После полудня она начала томиться жаждой. Мы отворили окна – но на дворе было жарче, чем в комнате; поставили льду около кровати – ничего не помогало. Я знал, что эта невыносимая жажда – признак приближения конца, и сказал это Печорину. «Воды, воды!..» – говорила она хриплым голосом, приподнявшись с постели.
Он сделался бледен как полотно, схватил стакан, налил и подал ей. Я закрыл глаза руками и стал читать молитву, не помню какую… Да, батюшка, видал я много, как люди умирают в гошпиталях и на поле сражения, только это все не то, совсем не то!.. Еще, признаться, меня вот что печалит: она перед смертью ни разу не вспомнила обо мне; а кажется, я ее любил как отец… ну да бог ее простит!.. И вправду молвить: что ж я такое, чтоб обо мне вспоминать перед смертью?

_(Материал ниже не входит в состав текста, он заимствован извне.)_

/-- Whatever operation completes, completes so: the one case split over all operations. -/
theorem exec_completes {i : Instr} (h : exec i s = .next t) : Completes i s t := by
  cases i with
  | rdDoorbell => exact .of_checked nofun (fun _ _ => rfl) rfl (execRdDoorbell_next h)
  | wrDoorbellMur => exact .of_selected nofun rfl (execWrDoorbellMur_next h)
  | wrDoorbellData => exact .of_selected nofun rfl (execWrDoorbellData_next h)
  | wrDoorbellOverrun => exact .of_selected nofun rfl (execWrDoorbellOverrun_next h)
  | wrDoorbellHandshake => exact .of_selected nofun rfl (execWrDoorbellHandshake_next h)
  | wrDoorbellOtherFn => exact .of_selected nofun rfl (execWrDoorbellOtherFn_next h)
  | wrDoorbellInRead => exact .of_selected nofun rfl (execWrDoorbellInRead_next h)
  | rdWrSeq => exact .of_plain nofun rfl rfl (execRdWrSeq_next.mp h)
  | wrWrSeqFlush => exact .of_wrSeq nofun rfl (execWrWrSeqFlush_next.mp h)
  | wrWrSeqMatch => exact .of_wrSeq nofun rfl (execWrWrSeqMatch_next.mp h)
  | wrWrSeqMismatch => exact .of_wrSeq nofun rfl (execWrWrSeqMismatch_next.mp h)
  | rdHostDiag => exact .of_plain nofun rfl rfl (execRdHostDiag_next.mp h)
  | wrHostDiag => exact .of_plain nofun rfl rfl (execWrHostDiag_next.mp h)
  | rdIntStatus => exact .of_plain nofun rfl rfl (execRdIntStatus_next.mp h)
  | wrIntStatus => exact .of_checked nofun (fun _ _ => rfl) rfl (execWrIntStatus_next h)
  | rdIntMask => exact .of_plain nofun rfl rfl (execRdIntMask_next.mp h)
  | wrIntMask => exact .of_plain nofun rfl rfl (execWrIntMask_next.mp h)
  | rdHcbSize => exact .of_plain nofun rfl rfl (execRdHcbSize_next.mp h)
  | wrHcbSize => exact .of_plain nofun rfl rfl (execWrHcbSize_next.mp h)
  | rdDiagWin => exact .of_plain nofun rfl rfl (execRdDiagWin_next.mp h)
  | wrDiagWin => exact .of_plain nofun rfl rfl (execWrDiagWin_next.mp h)
  | rdUnimpl => exact .of_plain nofun rfl rfl (execRdUnimpl_next.mp h)
  | wrUnimpl => exact .of_plain nofun rfl rfl (execWrUnimpl_next.mp h)
  | rdBadWidth => exact .of_plain nofun rfl rfl (execRdBadWidth_next.mp h)
  | wrBadWidth => exact .of_plain nofun rfl rfl (execWrBadWidth_next.mp h)
  | evAttach =>
    obtain ⟨hl, e⟩ := execEvAttach_next.mp h
    exact ⟨.inl ⟨rfl, hl⟩, .inl ⟨e, rfl, nofun⟩⟩
  | evHardReset => exact .of_plain nofun rfl rfl (execEvHardReset_next.mp h)
  | evDetach => exact .of_plain nofun rfl rfl (execEvDetach_next.mp h)

/-- In a consistent state an operation that completes has its effect. -/
theorem exec_effect {i : Instr} (hc : s.consistent = true) (h : exec i s = .next t) :
    lifeAllows i s ∧ t = effect i s ∧ i.selected s.cfg s.position = true := by
  obtain ⟨hl, ⟨e, hs, -⟩ | ⟨-, -, hf, -⟩ | ⟨-, -, -, hf, -⟩⟩ := exec_completes h
  · exact ⟨hl, e, hs⟩
  · simp [hc] at hf
  · simp [hc] at hf

/-- All that a step can do when it completes: nothing, with no input pending and the block not halted, or the operation
that the next input decodes to. -/
theorem step_next (h : step s = .next t) :
    (s.inputs = [] ∧ s.life ≠ .halted ∧ t = s) ∨
    ∃ inp rest i, s.inputs = inp :: rest ∧ decode s.cfg s.decodePosition inp = .ok i ∧
      exec i (s.beginStep rest) = .next t := by
  unfold step at h
  split at h
  · next hi => exact .inl ⟨hi, idleStep_next.mp h⟩
  · next inp rest hi =>
    split at h
    · next i hd => exact .inr ⟨inp, rest, i, hi, hd, h⟩
    · cases h

/-! ### Runs -/

/-- A run over no inputs. -/
theorem deliver_nil (s : State) : deliver s [] = .next { s with inputs := [] } := rfl

/-- A run goes on from the state after its first input. -/
theorem deliver_cons {i : Instr} {inp : Input} {rest : List Input}
    (hd : decode s.cfg s.decodePosition inp = .ok i)
    (he : exec i { s with inputs := rest, rdata := none, events := [] } = .next t) (hr : t.inputs = rest) :
    deliver s (inp :: rest) = deliver t rest := by
  have hd' : decode s.cfg (State.decodePosition { s with inputs := inp :: rest }) inp = .ok i := hd
  have hs : step { s with inputs := inp :: rest } = .next t := by
    simp only [step, hd']
    exact he
  have hc : Sys2Proof.core.step { s with inputs := inp :: rest } = .next t := hs
  show Host.Core.run core (rest.length + 1) { s with inputs := inp :: rest } =
    Host.Core.run core rest.length { t with inputs := rest }
  simp only [Host.Core.run]
  rw [hc, ← hr]

/-- In a consistent state the decoder sees the state's own position. -/
theorem decodePosition_of_consistent (h : s.consistent = true) : s.decodePosition = s.position := by
  simp [State.decodePosition, h]

end Sys2Proof.Machine
end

Только что она испила воды, как ей стало легче, а минуты через три она скончалась. Приложили зеркало к губам – гладко!.. Я вывел Печорина вон из комнаты, и мы пошли на крепостной вал; долго мы ходили взад и вперед рядом, не говоря ни слова, загнув руки на спину; его лицо ничего не выражало особенного, и мне стало досадно: я бы на его месте умер с горя. Наконец он сел на землю, в тени, и начал что-то чертить палочкой на песке. Я, знаете, больше для приличия хотел утешить его, начал говорить; он поднял голову и засмеялся… У меня мороз пробежал по коже от этого смеха… Я пошел заказывать гроб.
Признаться, я частию для развлечения занялся этим. У меня был кусок термаламы, я обил ею гроб и украсил его черкесскими серебряными галунами, которых Григорий Александрович накупил для нее же.

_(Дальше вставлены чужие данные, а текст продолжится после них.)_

-- ==== Sys2Proof/Tests/Slice0.lean ====
section
/-! SUPPORT. The model's own tests. Expected values are those of 95_test_vectors.md (its vector names are in the comments)
or hand calculations from the rules named; one small state, one step each. -/

namespace Sys2Proof.Tests

open Sys2Proof.Machine

/-! ## Helpers -/

/-- The next state of an outcome, if it is one. -/
def nextOf (r : Result) : Option State :=
  match r with
  | .next s => some s
  | .fault _ => none
  | .refused _ => none

/-- The next state of one operation from a state. -/
def after (i : Instr) (s : State) : Option State := nextOf (exec i s)

/-- The reset state S0 in the middle of a message of `cap` words, with the words of `out` accepted. -/
def inWrite (cap : Nat) (out : List Word) : State :=
  { State.reset with dbState := .write, capacity := cap, writeIdx := out.length, outBuf := out, intStatus := 1 }

/-- The reset state S0 streaming a reply, `r` words of it read. -/
def inRead (words : List Half) (r : Nat) : State :=
  { State.reset with dbState := .read, replyBuf := words, replyLen := words.length, readIdx := r, intStatus := 1 }

/-- The reset state S0 with a key progress and a diagnostic register. -/
def atKey (p : Nat) (d : Word) : State := { State.reset with progress := p, diag := d }

/-- The reset state S0 with the interrupt mask clear. -/
def unmasked (s : State) : State := { s with intMask := 0 }

/-- The start state X of 95_test_vectors.md section 2.6. -/
def stateX : State :=
  { inRead [1, 2, 3, 4] 1 with intMask := 8, progress := 6, diag := 0x80, hcbSize := 0x4000, irqLine := true }

/-- A state in which the reply index has passed the reply length. -/
def broken : State := inRead [7] 2

/-- A state in which the reply length has passed the reply buffer. -/
def beyondBuffer : State := { inRead [7] 1 with replyLen := 2 }

/-- The state `broken` in a debug build. -/
def brokenDebug : State := { broken with cfg := { cfgRef with debugBuild := true } }

/-- Detached, with nothing known of it. -/
def detached : State := { State.reset with life := .detached, opState := .fault, intStatus := 0xFFFFFFFF, progress := 9 }

/-- Halted. -/
def halted : State := { State.reset with life := .halted }

/-- `CFG_REF` with a handler that never replies. -/
def quietCfg : Cfg := { cfgRef with handler := .silent }

/-- S0 of that configuration. -/
def quiet : State := { State.reset with cfg := quietCfg }

/-! ## Well-formedness: each check refuses an ill-formed term -/

theorem test_wf_register_window : (Instr.rdDoorbell .diagWin).wellFormed cfgRef = false := by decide
theorem test_wf_register_absent_window : (Instr.wrHcbSize .absent 0).wellFormed cfgRef = false := by decide
theorem test_wf_diagWin_alignment : (Instr.rdDiagWin 0x12).wellFormed cfgRef = false := by decide
theorem test_wf_unimpl_alignment : (Instr.rdUnimpl .mem 0x0D).wellFormed cfgRef = false := by decide
theorem test_wf_unimpl_register : (Instr.wrUnimpl .mem 0x30 0).wellFormed cfgRef = false := by decide
theorem test_wf_unimpl_window : (Instr.rdUnimpl .diagWin 0x0C).wellFormed cfgRef = false := by decide
theorem test_wf_badWidth_good : (Instr.rdBadWidth .mem 0x30 4).wellFormed cfgRef = false := by decide
theorem test_wf_badWidth_size : (Instr.rdBadWidth .mem 0x30 32).wellFormed cfgRef = false := by decide
theorem test_wf_badWidth_data : (Instr.wrBadWidth .mem 0x30 2 [0]).wellFormed cfgRef = false := by decide
theorem test_wf_accepts : (Instr.wrBadWidth .mem 0x30 2 [0, 1]).wellFormed cfgRef = true := by decide

theorem test_cfgRef_wf : cfgRef.wf = true := by decide +kernel
theorem test_cfgDocFlush_wf : cfgDocFlush.wf = true := by decide +kernel
theorem test_cfg_offsets : Cfg.wf { cfgRef with offWrSeq := 0x00 } = false := by decide +kernel
theorem test_cfg_fields : Cfg.wf { cfgRef with dbAddMask := 0x01FF0000 } = false := by decide +kernel
theorem test_cfg_used : Cfg.wf { cfgRef with dbUsed := 0x00000001 } = false := by decide +kernel
theorem test_cfg_interrupt : Cfg.wf { cfgRef with himDoorbell := 0x00000002 } = false := by decide +kernel
theorem test_cfg_diag : Cfg.wf { cfgRef with diagReset := 0x00000080 } = false := by decide +kernel
theorem test_cfg_keys : Cfg.wf { cfgRef with kf := 0xF } = false := by decide +kernel
theorem test_cfg_mask : Cfg.wf { cfgRef with initIntMask := 0x40000019 } = false := by decide +kernel

/-! ## Decoding: a word of every operation, written out from 30_encoding.md R71 and 95_test_vectors.md -/

theorem test_decode_rdDoorbell :
    decode cfgRef .start (.transaction 0x240000 []) = .ok (.rdDoorbell .io) := by rfl
theorem test_decode_wrDoorbellMur :
    decode cfgRef .start (.transaction 0x840000 [0xFF, 0xFF, 0xFF, 0x40]) = .ok (.wrDoorbellMur .mem 0x40FFFFFF) := by rfl
theorem test_decode_wrDoorbellData :
    decode cfgRef (inWrite 4 [1]).position (.transaction 0x840000 [0, 0, 0x03, 0x42]) =
      .ok (.wrDoorbellData .mem 0x42030000) := by rfl
theorem test_decode_wrDoorbellOverrun :
    decode cfgRef (inWrite 0 []).position (.transaction 0x840000 [0x78, 0x56, 0x34, 0x12]) =
      .ok (.wrDoorbellOverrun .mem 0x12345678) := by rfl
theorem test_decode_wrDoorbellHandshake :
    decode cfgRef .start (.transaction 0xA40000 [0, 0, 0, 0x42]) = .ok (.wrDoorbellHandshake .io 0x42000000) := by rfl
theorem test_decode_wrDoorbellOtherFn :
    decode cfgRef .start (.transaction 0x840000 [0, 0, 0, 0x41]) = .ok (.wrDoorbellOtherFn .mem 0x41000000) := by rfl
theorem test_decode_wrDoorbellInRead :
    decode cfgRef (inRead [1] 0).position (.transaction 0x840000 [0, 0, 0x01, 0x42]) =
      .ok (.wrDoorbellInRead .mem 0x42010000) := by rfl
theorem test_decode_rdWrSeq : decode cfgRef .start (.transaction 0x040004 []) = .ok (.rdWrSeq .mem) := by rfl
theorem test_decode_wrWrSeqFlush :
    decode cfgRef .start (.transaction 0x840004 [0x10, 0, 0, 0]) = .ok (.wrWrSeqFlush .mem 0x10) := by rfl
theorem test_decode_wrWrSeqMatch :
    decode cfgRef (atKey 5 0).position (.transaction 0x840004 [0x0D, 0, 0, 0]) = .ok (.wrWrSeqMatch .mem 0x0D) := by rfl
theorem test_decode_wrWrSeqMismatch :
    decode cfgRef (atKey 6 0x80).position (.transaction 0x840004 [0x0D, 0, 0, 0]) =
      .ok (.wrWrSeqMismatch .mem 0x0D) := by rfl
theorem test_decode_rdHostDiag : decode cfgRef .start (.transaction 0x040008 []) = .ok (.rdHostDiag .mem) := by rfl
theorem test_decode_wrHostDiag :
    decode cfgRef .start (.transaction 0x840008 [0x84, 0, 0, 0]) = .ok (.wrHostDiag .mem 0x84) := by rfl
theorem test_decode_rdIntStatus : decode cfgRef .start (.transaction 0x040030 []) = .ok (.rdIntStatus .mem) := by rfl
theorem test_decode_wrIntStatus :
    decode cfgRef .start (.transaction 0x840030 [0, 0, 0, 0]) = .ok (.wrIntStatus .mem 0) := by rfl
theorem test_decode_rdIntMask : decode cfgRef .start (.transaction 0x040034 []) = .ok (.rdIntMask .mem) := by rfl
theorem test_decode_wrIntMask :
    decode cfgRef .start (.transaction 0x840034 [0xF6, 0xFF, 0xFF, 0xBF]) = .ok (.wrIntMask .mem 0xBFFFFFF6) := by rfl
theorem test_decode_rdHcbSize : decode cfgRef .start (.transaction 0x040074 []) = .ok (.rdHcbSize .mem) := by rfl
theorem test_decode_wrHcbSize :
    decode cfgRef .start (.transaction 0xA40074 [0xAA, 0, 0, 0]) = .ok (.wrHcbSize .io 0xAA) := by rfl
theorem test_decode_rdDiagWin : decode cfgRef .start (.transaction 0x440008 []) = .ok (.rdDiagWin 8) := by rfl
theorem test_decode_wrDiagWin :
    decode cfgRef .start (.transaction 0xC40004 [0x0F, 0, 0, 0]) = .ok (.wrDiagWin 4 0xF) := by rfl
/-- An offset beyond the 256-byte window names no register (20_memory.md R67). -/
theorem test_decode_rdUnimpl_beyond_io :
    decode cfgRef .start (.transaction 0x240100 []) = .ok (.rdUnimpl .io 0x100) := by rfl
theorem test_decode_wrUnimpl :
    decode cfgRef .start (.transaction 0x8400B0 [0x78, 0x56, 0x34, 0x12]) = .ok (.wrUnimpl .mem 0xB0 0x12345678) := by rfl
theorem test_decode_rdBadWidth_misaligned :
    decode cfgRef .start (.transaction 0x040002 []) = .ok (.rdBadWidth .mem 2 4) := by rfl
theorem test_decode_wrBadWidth :
    decode cfgRef .start (.transaction 0x810004 [0x0F]) = .ok (.wrBadWidth .mem 4 1 [0x0F]) := by rfl
theorem test_decode_events :
    decode cfgRef .start .attach = .ok .evAttach ∧ decode cfgRef .start .hardReset = .ok .evHardReset ∧
    decode cfgRef .start .detach = .ok .evDetach := ⟨rfl, rfl, rfl⟩
/-- Code 3 of the window field (assumption 6). -/
theorem test_decode_absent_window :
    decode cfgRef .start (.transaction 0x640000 []) = .ok (.rdBadWidth .absent 0 4) := by rfl
theorem test_decode_rejects : decode cfgRef .start (.transaction 0x840030 [0, 0]) = .error .dataLength := by rfl

/-- The table's numbers: the descriptor in bits 23..0, the data above it. -/
theorem test_table_read : decodeTableWord 24 0x040074 = some (.rdHcbSize .mem) := by rfl
theorem test_table_write_no_data : decodeTableWord 24 0x840004 = some (.wrWrSeqFlush .mem 0) := by rfl
theorem test_table_write : decodeTableWord 56 0x42020000840000 = some (.wrDoorbellHandshake .mem 0x42020000) := by rfl
theorem test_table_wide : decodeTableWord 24 0x9F0001 =
    some (.wrBadWidth .mem 1 31 (List.replicate 31 0)) := by rfl

/-! ## The doorbell -/

/-- DB1, RF7. -/
theorem test_rdDoorbell_none :
    (after (.rdDoorbell .mem) State.reset).map (·.rdata) = some (some [0x01, 0, 0, 0]) := by rfl
/-- T8: the second line of its run. -/
theorem test_rdDoorbell_read : (after (.rdDoorbell .mem) (inRead [0x1234] 0)).map (fun t => (t.rdata, t.readIdx)) =
    some (some [0x34, 0x12, 0x00, 0x08], 1) := by rfl
/-- RS5: the first evaluation is made under `RESET_MASK`. -/
theorem test_mur_reset_mask :
    (after (.wrDoorbellMur .mem 0x40000000) { stateX with cfg := { cfgRef with resetMask := 0 } }).map (·.events) =
      some [.irqLine true, .transportReset, .irqLine false] := by rfl
/-- RS1. -/
theorem test_mur_keeps : (after (.wrDoorbellMur .mem 0x40000000) stateX).map
      (fun t => (t.intMask, t.progress, t.diag, t.hcbSize, t.intStatus, t.irqLine)) =
    some (8, 6, 0x80, 0x4000, 0, false) := by rfl
/-- DB3, DB5. -/
theorem test_handshake : (after (.wrDoorbellHandshake .mem 0x4204BEEF) (unmasked State.reset)).map
      (fun t => (t.dbState, t.capacity, t.writeIdx, t.intStatus, t.events)) =
    some (.write, 4, 0, 1, [.irqLine true]) := by rfl
/-- DB6: a capacity of 0. -/
theorem test_handshake_zero : (after (.wrDoorbellHandshake .mem 0x42000000) State.reset).map
      (fun t => (t.dbState, t.capacity, t.events)) = some (.write, 0, [.irqLine false]) := by rfl
/-- DB17. -/
theorem test_data_completes : (after (.wrDoorbellData .mem 0xFFFF0000) (inWrite 1 [])).map
      (fun t => (t.dbState, t.replyBuf, t.replyLen, t.readIdx, t.intStatus)) =
    some (.read, [0x0000, 0xFFFF], 2, 0, 1) := by rfl
/-- DB20. -/
theorem test_data_no_reply : (after (.wrDoorbellData .mem 5) { inWrite 1 [] with cfg := quietCfg }).map
      (fun t => (t.dbState, t.outBuf, t.writeIdx, t.intStatus, t.events)) = some (.none, [5], 1, 1, []) := by rfl
/-- DB8. -/
theorem test_overrun : (after (.wrDoorbellOverrun .mem 0x12345678) (inWrite 0 [])).map
      (fun t => (t.dbState, t.intStatus, t.events)) =
    some (.none, 1, [.violation (.dbIndex 0x12345678 0 0)]) := by rfl
/-- DB12. -/
theorem test_otherFn : (after (.wrDoorbellOtherFn .mem 0) State.reset).map (fun t => (t.dbState, t.events)) =
    some (.none, [.violation (.dbFunction 0)]) := by rfl
/-- DB19. -/
theorem test_inRead : (after (.wrDoorbellInRead .mem 0x42010000) (inRead [0, 0xFFFF] 0)).map
      (fun t => (t.dbState, t.readIdx, t.events)) =
    some (.read, 0, [.violation (.dbWriteInRead 0x42010000)]) := by rfl
/-- R128 and R200: a debug build halts with no answer; another build corrects and answers from the corrected state. -/
theorem test_check_debug : (after (.rdDoorbell .mem) brokenDebug).map (fun t => (t.life, t.rdata, t.events)) =
    some (.halted, none, [.fatal .state]) := by rfl
theorem test_check_corrects : (after (.rdDoorbell .mem) broken).map
      (fun t => (t.dbState, t.readIdx, t.replyLen, t.rdata)) = some (.none, 0, 0, some [0x01, 0, 0, 0]) := by rfl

На другой день рано утром мы ее похоронили за крепостью, у речки, возле того места, где она в последний раз сидела; кругом ее могилки теперь разрослись кусты белой акации и бузины. Я хотел было поставить крест, да, знаете, неловко: все-таки она была не христианка…
– А что Печорин? – спросил я.
– Печорин был долго нездоров, исхудал, бедняжка; только никогда с этих пор мы не говорили о Бэле: я видел, что ему будет неприятно, так зачем же? Месяца три спустя его назначили в Е…й полк, и он уехал в Грузию. Мы с тех пор не встречались, да помнится, кто-то недавно мне говорил, что он возвратился в Россию, но в приказах по корпусу не было. Впрочем, до нашего брата вести поздно доходят.
Тут он пустился в длинную диссертацию о том, как неприятно узнавать новости годом позже – вероятно, для того, чтоб заглушить печальные воспоминания.
Я не перебивал его и не слушал.
Через час явилась возможность ехать; метель утихла, небо прояснилось, и мы отправились. Дорогой невольно я опять завел речь о Бэле и о Печорине.
– А не слыхали ли вы, что сделалось с Казбичем? – спросил я.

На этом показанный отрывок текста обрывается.